Stored items from a collection:
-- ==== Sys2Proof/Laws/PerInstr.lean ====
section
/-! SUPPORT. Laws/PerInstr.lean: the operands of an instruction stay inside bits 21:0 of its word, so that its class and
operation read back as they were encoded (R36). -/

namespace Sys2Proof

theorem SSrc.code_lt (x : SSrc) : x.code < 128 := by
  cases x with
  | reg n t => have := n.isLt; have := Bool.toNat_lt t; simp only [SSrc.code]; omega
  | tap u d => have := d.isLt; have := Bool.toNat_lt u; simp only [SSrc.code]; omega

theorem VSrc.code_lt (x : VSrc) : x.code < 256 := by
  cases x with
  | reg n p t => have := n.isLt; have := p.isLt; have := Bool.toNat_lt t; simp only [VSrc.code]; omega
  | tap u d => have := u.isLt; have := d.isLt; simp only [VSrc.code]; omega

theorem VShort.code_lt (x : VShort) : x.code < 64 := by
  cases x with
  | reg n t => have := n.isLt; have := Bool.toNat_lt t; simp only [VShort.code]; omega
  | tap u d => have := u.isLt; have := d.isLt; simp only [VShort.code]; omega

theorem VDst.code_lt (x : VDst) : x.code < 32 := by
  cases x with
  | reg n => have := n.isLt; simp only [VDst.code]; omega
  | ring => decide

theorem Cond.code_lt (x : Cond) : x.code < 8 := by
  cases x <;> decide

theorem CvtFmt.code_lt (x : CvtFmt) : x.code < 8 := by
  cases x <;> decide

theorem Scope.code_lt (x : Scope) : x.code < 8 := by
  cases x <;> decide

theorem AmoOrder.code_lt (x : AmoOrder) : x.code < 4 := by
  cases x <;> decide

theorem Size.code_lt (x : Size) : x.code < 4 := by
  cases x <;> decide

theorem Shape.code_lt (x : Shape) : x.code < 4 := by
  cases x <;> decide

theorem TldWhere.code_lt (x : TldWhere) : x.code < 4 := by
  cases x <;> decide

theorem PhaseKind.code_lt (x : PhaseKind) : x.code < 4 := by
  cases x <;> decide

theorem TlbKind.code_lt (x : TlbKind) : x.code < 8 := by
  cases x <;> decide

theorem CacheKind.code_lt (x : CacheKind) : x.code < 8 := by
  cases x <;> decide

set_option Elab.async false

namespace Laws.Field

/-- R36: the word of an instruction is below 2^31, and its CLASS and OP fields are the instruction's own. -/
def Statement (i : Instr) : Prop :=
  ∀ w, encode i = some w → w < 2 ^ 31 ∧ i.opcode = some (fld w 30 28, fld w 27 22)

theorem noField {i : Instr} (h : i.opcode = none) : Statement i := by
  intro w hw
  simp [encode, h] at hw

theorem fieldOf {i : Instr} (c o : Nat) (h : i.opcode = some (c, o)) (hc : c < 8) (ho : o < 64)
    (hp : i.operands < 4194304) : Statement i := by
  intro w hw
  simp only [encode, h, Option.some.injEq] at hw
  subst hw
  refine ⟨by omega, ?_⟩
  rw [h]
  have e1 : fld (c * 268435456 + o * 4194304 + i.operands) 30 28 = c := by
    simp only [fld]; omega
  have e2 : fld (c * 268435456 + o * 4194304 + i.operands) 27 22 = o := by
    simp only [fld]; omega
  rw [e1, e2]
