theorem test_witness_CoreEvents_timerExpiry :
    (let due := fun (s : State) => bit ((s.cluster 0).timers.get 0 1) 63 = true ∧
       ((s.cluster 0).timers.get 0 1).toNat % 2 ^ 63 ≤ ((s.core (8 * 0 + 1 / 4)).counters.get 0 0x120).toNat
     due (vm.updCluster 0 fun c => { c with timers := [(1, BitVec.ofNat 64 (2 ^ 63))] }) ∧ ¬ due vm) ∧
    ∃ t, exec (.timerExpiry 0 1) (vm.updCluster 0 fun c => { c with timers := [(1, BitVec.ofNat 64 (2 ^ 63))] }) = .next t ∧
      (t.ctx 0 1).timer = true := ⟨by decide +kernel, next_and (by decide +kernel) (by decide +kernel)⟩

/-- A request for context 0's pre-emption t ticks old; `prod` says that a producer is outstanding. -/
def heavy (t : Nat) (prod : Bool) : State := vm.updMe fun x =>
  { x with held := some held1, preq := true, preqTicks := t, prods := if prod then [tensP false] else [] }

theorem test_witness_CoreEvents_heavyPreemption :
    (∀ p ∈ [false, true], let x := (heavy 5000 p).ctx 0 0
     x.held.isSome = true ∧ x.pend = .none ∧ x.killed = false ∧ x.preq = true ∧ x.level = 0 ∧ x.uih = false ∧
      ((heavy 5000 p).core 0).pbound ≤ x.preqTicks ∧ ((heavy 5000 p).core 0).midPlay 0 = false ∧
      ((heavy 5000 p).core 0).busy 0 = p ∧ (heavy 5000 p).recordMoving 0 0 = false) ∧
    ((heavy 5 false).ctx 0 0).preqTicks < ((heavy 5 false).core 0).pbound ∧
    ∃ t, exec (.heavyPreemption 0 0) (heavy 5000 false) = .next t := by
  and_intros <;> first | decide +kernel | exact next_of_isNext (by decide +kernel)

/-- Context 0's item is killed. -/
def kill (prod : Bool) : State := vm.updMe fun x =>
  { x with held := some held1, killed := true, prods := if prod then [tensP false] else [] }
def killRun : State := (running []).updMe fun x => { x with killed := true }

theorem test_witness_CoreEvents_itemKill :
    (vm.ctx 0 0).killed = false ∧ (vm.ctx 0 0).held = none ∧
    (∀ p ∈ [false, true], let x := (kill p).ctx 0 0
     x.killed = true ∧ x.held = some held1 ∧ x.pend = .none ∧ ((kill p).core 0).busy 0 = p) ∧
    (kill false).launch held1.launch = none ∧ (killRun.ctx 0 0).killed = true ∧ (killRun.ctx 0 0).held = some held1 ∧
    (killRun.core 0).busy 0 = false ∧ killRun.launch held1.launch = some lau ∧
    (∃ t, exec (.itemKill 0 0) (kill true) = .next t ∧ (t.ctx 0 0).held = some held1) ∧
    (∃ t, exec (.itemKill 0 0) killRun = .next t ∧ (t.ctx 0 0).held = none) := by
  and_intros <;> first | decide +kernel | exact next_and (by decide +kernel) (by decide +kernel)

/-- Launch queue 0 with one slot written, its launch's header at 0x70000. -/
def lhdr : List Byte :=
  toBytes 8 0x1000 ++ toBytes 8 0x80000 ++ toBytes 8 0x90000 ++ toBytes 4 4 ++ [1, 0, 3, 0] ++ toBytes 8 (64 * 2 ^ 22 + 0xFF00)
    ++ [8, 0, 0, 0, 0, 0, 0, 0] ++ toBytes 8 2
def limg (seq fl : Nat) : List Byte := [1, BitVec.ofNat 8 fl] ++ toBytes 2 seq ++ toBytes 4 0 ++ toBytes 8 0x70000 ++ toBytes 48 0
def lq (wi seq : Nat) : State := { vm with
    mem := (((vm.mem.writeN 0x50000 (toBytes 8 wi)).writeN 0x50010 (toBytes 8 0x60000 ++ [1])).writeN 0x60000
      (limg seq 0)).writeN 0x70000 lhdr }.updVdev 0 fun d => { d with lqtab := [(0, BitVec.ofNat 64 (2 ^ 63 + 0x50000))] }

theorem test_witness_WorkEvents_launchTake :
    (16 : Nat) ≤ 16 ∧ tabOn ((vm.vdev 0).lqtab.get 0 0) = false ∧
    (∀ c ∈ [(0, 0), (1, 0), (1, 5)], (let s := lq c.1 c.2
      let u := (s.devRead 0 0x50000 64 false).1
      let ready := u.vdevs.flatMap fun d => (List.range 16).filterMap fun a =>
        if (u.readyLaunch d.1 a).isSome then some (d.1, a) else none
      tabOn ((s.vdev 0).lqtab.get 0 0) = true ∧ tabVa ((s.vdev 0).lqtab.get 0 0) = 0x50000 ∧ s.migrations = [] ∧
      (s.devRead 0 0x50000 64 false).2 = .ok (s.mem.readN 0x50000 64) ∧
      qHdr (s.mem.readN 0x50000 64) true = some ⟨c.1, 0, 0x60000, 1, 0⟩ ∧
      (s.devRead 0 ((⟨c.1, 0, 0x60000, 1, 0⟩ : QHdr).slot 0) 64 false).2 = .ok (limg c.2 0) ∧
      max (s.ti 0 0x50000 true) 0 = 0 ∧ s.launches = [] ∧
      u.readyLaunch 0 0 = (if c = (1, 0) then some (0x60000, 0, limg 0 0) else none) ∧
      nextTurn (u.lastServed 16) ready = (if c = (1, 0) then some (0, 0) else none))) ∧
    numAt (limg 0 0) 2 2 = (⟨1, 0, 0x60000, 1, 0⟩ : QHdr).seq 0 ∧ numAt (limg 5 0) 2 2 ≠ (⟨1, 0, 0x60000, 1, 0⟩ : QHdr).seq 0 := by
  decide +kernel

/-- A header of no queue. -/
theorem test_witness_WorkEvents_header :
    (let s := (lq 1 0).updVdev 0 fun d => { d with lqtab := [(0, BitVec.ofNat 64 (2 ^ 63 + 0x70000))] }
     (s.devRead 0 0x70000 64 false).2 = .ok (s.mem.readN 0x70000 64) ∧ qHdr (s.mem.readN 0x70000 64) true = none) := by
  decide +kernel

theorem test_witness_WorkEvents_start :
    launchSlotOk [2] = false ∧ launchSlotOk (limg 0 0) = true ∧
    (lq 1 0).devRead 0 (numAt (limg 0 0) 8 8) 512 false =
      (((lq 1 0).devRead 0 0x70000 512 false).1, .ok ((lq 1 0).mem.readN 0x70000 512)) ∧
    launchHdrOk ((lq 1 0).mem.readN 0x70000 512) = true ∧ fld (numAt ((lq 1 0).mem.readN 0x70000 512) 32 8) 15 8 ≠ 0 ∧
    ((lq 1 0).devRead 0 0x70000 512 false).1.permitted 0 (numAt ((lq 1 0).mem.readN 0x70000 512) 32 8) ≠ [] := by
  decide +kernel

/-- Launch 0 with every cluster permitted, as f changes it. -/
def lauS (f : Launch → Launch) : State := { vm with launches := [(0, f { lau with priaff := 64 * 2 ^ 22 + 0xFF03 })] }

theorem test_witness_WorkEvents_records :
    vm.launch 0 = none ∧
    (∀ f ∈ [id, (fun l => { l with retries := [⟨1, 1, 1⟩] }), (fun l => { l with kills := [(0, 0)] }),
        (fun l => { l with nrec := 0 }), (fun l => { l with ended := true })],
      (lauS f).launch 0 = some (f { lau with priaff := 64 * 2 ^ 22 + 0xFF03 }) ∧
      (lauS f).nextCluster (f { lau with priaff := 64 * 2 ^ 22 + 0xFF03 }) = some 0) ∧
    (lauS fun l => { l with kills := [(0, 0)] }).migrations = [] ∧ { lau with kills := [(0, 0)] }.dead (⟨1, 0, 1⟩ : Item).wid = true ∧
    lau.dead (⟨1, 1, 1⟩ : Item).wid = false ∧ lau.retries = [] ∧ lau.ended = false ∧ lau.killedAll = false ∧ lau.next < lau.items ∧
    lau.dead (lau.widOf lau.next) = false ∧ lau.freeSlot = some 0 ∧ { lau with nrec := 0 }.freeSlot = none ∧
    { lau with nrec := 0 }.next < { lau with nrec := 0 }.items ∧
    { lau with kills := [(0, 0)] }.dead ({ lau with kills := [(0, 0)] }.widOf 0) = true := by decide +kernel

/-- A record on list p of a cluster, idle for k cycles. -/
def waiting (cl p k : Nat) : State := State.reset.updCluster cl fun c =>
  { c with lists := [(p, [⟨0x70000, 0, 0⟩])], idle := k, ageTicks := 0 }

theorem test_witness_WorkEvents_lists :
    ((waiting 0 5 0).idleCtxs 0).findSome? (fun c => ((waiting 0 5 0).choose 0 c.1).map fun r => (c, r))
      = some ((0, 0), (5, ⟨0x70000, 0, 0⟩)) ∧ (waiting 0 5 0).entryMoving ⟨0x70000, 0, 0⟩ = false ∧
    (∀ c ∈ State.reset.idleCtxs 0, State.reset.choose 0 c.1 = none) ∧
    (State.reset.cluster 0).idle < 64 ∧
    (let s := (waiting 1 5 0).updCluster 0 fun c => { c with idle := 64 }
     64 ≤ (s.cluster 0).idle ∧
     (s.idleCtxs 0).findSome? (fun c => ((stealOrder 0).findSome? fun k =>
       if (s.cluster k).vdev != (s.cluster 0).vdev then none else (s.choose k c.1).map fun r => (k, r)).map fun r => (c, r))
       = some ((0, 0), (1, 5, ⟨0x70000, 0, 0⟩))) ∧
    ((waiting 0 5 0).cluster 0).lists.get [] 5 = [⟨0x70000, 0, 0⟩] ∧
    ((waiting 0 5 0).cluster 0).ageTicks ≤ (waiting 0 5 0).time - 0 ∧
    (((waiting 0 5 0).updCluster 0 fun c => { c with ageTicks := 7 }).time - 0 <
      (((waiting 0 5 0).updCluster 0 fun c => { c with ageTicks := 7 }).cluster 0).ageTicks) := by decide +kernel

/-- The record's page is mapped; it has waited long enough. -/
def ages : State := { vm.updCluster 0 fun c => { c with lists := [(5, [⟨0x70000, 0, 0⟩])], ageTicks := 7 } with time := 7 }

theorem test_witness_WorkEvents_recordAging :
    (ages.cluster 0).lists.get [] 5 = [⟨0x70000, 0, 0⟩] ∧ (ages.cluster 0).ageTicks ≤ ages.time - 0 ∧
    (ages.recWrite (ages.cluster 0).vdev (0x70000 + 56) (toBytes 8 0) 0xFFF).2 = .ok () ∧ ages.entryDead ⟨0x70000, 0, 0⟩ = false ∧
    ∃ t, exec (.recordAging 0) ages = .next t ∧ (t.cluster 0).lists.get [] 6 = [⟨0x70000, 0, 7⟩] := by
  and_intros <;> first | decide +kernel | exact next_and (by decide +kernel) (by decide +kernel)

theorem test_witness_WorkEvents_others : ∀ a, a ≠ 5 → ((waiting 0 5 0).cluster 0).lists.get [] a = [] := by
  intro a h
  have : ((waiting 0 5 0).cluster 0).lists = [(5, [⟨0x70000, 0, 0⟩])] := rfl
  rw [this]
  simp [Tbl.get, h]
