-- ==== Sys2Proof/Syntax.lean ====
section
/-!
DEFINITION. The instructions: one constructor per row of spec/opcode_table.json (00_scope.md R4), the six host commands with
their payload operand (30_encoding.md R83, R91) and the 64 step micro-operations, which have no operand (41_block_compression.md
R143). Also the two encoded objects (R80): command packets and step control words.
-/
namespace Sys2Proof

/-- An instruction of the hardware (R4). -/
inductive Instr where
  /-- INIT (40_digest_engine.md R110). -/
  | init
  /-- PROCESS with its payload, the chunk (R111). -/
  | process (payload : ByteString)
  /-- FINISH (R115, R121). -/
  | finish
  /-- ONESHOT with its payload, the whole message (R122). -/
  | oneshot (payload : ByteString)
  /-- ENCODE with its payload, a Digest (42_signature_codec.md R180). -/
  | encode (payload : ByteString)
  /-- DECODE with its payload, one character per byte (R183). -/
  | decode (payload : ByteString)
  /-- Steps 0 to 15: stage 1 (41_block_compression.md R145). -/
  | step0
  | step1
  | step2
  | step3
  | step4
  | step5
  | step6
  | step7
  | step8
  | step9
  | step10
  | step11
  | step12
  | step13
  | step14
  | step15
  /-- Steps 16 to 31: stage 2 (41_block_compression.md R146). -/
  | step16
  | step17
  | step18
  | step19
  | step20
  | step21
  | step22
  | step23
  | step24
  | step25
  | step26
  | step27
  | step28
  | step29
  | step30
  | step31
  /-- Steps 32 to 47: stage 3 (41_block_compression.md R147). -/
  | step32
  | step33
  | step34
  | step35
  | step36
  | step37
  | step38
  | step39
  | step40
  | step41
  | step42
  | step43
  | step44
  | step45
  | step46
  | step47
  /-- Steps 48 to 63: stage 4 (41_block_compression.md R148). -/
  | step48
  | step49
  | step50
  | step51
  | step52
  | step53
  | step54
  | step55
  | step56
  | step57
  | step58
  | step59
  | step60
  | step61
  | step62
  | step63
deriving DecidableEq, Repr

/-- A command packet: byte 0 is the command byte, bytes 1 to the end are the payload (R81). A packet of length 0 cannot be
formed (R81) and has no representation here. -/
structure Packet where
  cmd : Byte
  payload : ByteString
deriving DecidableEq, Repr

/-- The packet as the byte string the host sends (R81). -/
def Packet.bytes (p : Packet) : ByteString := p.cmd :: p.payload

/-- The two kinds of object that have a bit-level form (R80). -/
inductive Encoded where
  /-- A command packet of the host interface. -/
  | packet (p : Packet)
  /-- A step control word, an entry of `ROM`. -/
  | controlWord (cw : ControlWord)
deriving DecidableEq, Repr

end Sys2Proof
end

> Exercise prompt:
Copy out each line of the records that holds the string "devRead".

> Reply to the task:
      let u := (s.devRead 0 0x50000 64 false).1
      (s.devRead 0 0x50000 64 false).2 = .ok (s.mem.readN 0x50000 64) ∧
      (s.devRead 0 ((⟨c.1, 0, 0x60000, 1, 0⟩ : QHdr).slot 0) 64 false).2 = .ok (limg c.2 0) ∧
     (s.devRead 0 0x70000 64 false).2 = .ok (s.mem.readN 0x70000 64) ∧ qHdr (s.mem.readN 0x70000 64) true = none) := by
    (lq 1 0).devRead 0 (numAt (limg 0 0) 8 8) 512 false =
      (((lq 1 0).devRead 0 0x70000 512 false).1, .ok ((lq 1 0).mem.readN 0x70000 512)) ∧
    ((lq 1 0).devRead 0 0x70000 512 false).1.permitted 0 (numAt ((lq 1 0).mem.readN 0x70000 512) 32 8) ≠ [] := by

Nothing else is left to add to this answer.